Built beneath the River Thames in London, it runs between Rotherhithe and Wapping at a depth of 23 m (75 feet) below the river's surface at high tide and is 11 m (35 feet) wide , 6m (20 feet high and 396 m (1,300 feet) long. It was designed for, but never used by, horse-drawn carriages and was most recently used by trains of the London Underground's East London Line, although services were suspended at the end of 2007 for conversion of the line to become part of the London Overground network by 2010.
Previous attempts to link the north and south banks of the Thames had failed ignomously. The engineer Ralph Dodd tried, but failed, to build a tunnel between Gravesend and Tilbury in 1799. Between 1805-1809 Richard Trevithick attempted to dig a tunnel further upriver between Rotherhithe and Wapping but failed because of the difficult conditions of the ground.

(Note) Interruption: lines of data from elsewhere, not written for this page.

/-- R131, NVM_SET(OFFSET, L, P): BOUNDS_ERR with no transfer and nothing changed for `L >= 4096`; else one transfer, never
split: a zero-length write changes nothing, a safe one that succeeds stores P and keeps every other byte, a safe one that
fails leaves only the addressed bytes open, and one that is not safe raises nothing and leaves the NVM open; or waiting for
ever. -/
def Obligations.NvmSetFollowsItsRule : Prop :=
  ∀ (s : State) (off : Pointer16) (len : Length) (bs : List Byte), s.Inv → s.ready = true → bs.length = len.toNat →
    (4096 ≤ len.toNat →
      exec (.nvmSet off len bs) s =
        .next { s with responses := s.responses ++ [{ status := .boundsErr, data := [] }] }) ∧
    (len.toNat < 4096 →
      (∀ r rest, s.replies = r :: rest → r.outcome = .ok →
        ∃ t, exec (.nvmSet off len bs) s = .next t ∧
          (len.toNat = 0 → t.nvm = s.nvm) ∧
          (0 < len.toNat → off.toNat + len.toNat ≤ 4096 →
            off.toNat / s.params.pageSize = (off.toNat + len.toNat - 1) / s.params.pageSize →
            (∀ i, i < len.toNat → bs[i]? = some (t.nvm.read (off.toNat + i))) ∧
            Memory.SameOutside s.nvm t.nvm off.toNat len.toNat) ∧
          t = { s with
            clock := { s.clock with sec := r.sec, min := r.min }
            nvm := t.nvm
            replies := rest, draws := s.draws + 1
            issued := s.issued ++ [nvmSetXfer s.params off len bs]
            returned := s.returned ++ [{ ok := true, data := [] }]
            responses := s.responses ++ [{ status := .ok, data := [] }] }) ∧
      (∀ r rest, s.replies = r :: rest → r.outcome = .fail →
        ∃ t, exec (.nvmSet off len bs) s = .next t ∧
          (len.toNat = 0 → t.nvm = s.nvm) ∧
          (0 < len.toNat → off.toNat + len.toNat ≤ 4096 →
            off.toNat / s.params.pageSize = (off.toNat + len.toNat - 1) / s.params.pageSize →
            Memory.SameOutside s.nvm t.nvm off.toNat len.toNat) ∧
          t = { s with
            clock := { s.clock with sec := r.sec, min := r.min }
            nvm := t.nvm
            replies := rest, draws := s.draws + 1
            issued := s.issued ++ [nvmSetXfer s.params off len bs]
            returned := s.returned ++ [{ ok := false, data := [] }]
            responses := s.responses ++ [{ status := .transportErr, data := [] }] }) ∧
      (s.NoReply →
        exec (.nvmSet off len bs) s = .next { s with
          busy := true
          inFlight := some { xfer := nvmSetXfer s.params off len bs, owner := .buffer }
          issued := s.issued ++ [nvmSetXfer s.params off len bs] }))

/-- R132: OFFSET has no part in the check: two NVM commands that differ in it end with the same statuses, and a length that
passes is issued with OFFSET and L unchanged. -/
def Obligations.OffsetIsNotChecked : Prop :=
  ∀ (s t t' : State) (off off' : Pointer16) (len : Length) (bs : List Byte), s.ready = true →
    (exec (.nvmGet off len) s = .next t → exec (.nvmGet off' len) s = .next t' →
      t.responses.map (·.status) = t'.responses.map (·.status) ∧ t.busy = t'.busy ∧
      (len.toNat < 4096 → ∃ x, t.issued = s.issued ++ [x] ∧ x.reg = off ∧ x.len = len)) ∧
    (exec (.nvmSet off len bs) s = .next t → exec (.nvmSet off' len bs) s = .next t' →
      t.responses.map (·.status) = t'.responses.map (·.status) ∧ t.busy = t'.busy ∧
      (len.toNat < 4096 → ∃ x, t.issued = s.issued ++ [x] ∧ x.reg = off ∧ x.len = len))

/-- R134, byte by byte: a byte of an NVM_GET inside the range that responds OK is the one stored by the most recent successful
safe write that covers it (an NVM_SET that responded OK, or XFER_W16 to the NVM device that succeeded), whatever has come
since but a write that is not safe or touches that byte. The bytes of one NVM_GET may come from different writes. -/
def Obligations.NvmRoundTrip : Prop :=
  ∀ (s t u v : State) (w : Instr) (off off' : Pointer16) (len len' : Length) (bs d : List Byte) (between : List Instr)
    (i : Nat), s.Inv → s.ready = true → bs.length = len.toNat →
    Params.safeWrite s.params off.toNat len.toNat = true →
    off'.toNat + len'.toNat ≤ 4096 → i < len'.toNat →
    off.toNat ≤ off'.toNat + i → off'.toNat + i < off.toNat + len.toNat →
    exec w s = .next t → w.StoredNvm s t off len bs →
    (∀ j ∈ between, Instr.SparesNvm s.params (off'.toNat + i) 1 j) → execAll between t = some u → u.ready = true →
    exec (.nvmGet off' len') u = .next v → v.responses = u.responses ++ [{ status := .ok, data := d }] →
    ∃ b, bs[off'.toNat + i - off.toNat]? = some b ∧ d[i]? = some b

In 1814 Marc Brunel proposed to Tsar Alexander I the building of a tunnel under the river Neva in St Petersburg. Despite a rejection, Brunel continued to develop new tunnelling methods and assembled private investors to form the Thames Tunnel Company which began construction of the Rotherhithe Shaft in 1825. Brunel's tunneling shield, built at Maudslay's Works at Lambeth, then began to cut the bore, supporting the unlined clay before and above the team to permit both forward progress and the construction of the tunnel liner.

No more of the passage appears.